→ **Exercise aim**
Write only the number of lines in the entries that hold the string "boot".

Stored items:
/-- The cores that partition p counts, in order (03 R97, 14 R453): those in service, and those retired that keep their number. -/
def coresOf (s : State) (p : Nat) : List Nat :=
  (List.range 64).filter (fun c => bitOf (diesOf s p) (c / 8) && (!s.boot.retired.getLsbD c || s.boot.keepNum.getLsbD c))

/-- The core that partition p knows under the number k; none where there is none in service. -/
def coreAt (s : State) (p k : Nat) : Option Nat :=
  match (coresOf s p)[k]? with
  | some c => if s.boot.retired.getLsbD c then none else some c
  | none => none

/-- The number of the core that descriptor j names, where its operation names one (03 R97). -/
def Job.coreNo (j : Job) : Option Nat :=
  let op := j.opcode
  if op = 0x0502 then some (j.fmt 48)
  else if op = 0x0200 then some (j.fld 39 1)
  else if op = 0x0202 then some (j.fld 41 1)
  else if op = 0x0203 then some (j.fld 22 1)
  else if op = 0x0300 ∨ op = 0x0904 then some (j.fld 47 1)
  else if 0x0400 ≤ op ∧ op ≤ 0x0404 then some (j.fld 43 1)
  else if op = 0x0507 then some (j.fld 46 1)
  else if [0x0201, 0x0500, 0x0503, 0x0504, 0x0505, 0x0601, 0x0606, 0x0607].contains op then some (j.fld 55 1)
  else none

/-- The core that descriptor j names. -/
def coreOf (s : State) (j : Job) : Option Nat := j.coreNo.bind (coreAt s (part s j))

/-- The die whose engines serve descriptor id; none: the hub. -/
def dieOfJob (s : State) (id : Nat) : Option Nat := ((job? s id).bind (coreOf s)).map (fun c => c / 8)

/-! ## Stream queues (10 R322, R323) -/

/-- Queue q. -/
def queueOf (s : State) (q : Nat) : Queue := tget (fun _ => queue0) s.se.queues q

/-- The dies of partition p, ascending: their partition-local numbers (R323). -/
def partDies (s : State) (p : Nat) : List Nat := (List.range 8).filter (bitOf (diesOf s p))

/-- The queue that bytes 48-50 of j name; none: there is none (R323, R347). -/
def queueNamed (s : State) (j : Job) : Option Nat :=
  let p := part s j
  let q := j.fld 49 1
  let u := j.fld 50 1
  match j.fld 48 1 with
  | 0 => if q < 16 then (coreAt s p u).map (fun c => c * 16 + q) else none
  | 1 => if q < 32 then ((partDies s p)[u]?).map (fun d => 1024 + 32 * d + q) else none
  | 2 => if q < 8 ∧ u = 0 then some (1280 + 8 * p + q) else none
  | _ => none

/-- The ARMs for queue q that have begun and not yet reached it. -/
def armsBegun (s : State) (q : Nat) : List Job :=
  s.hp.jobs.filter (fun j => j.opcode == 0x0100 && j.phase == .checked && queueNamed s j == some q)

→ **Expected answer**
2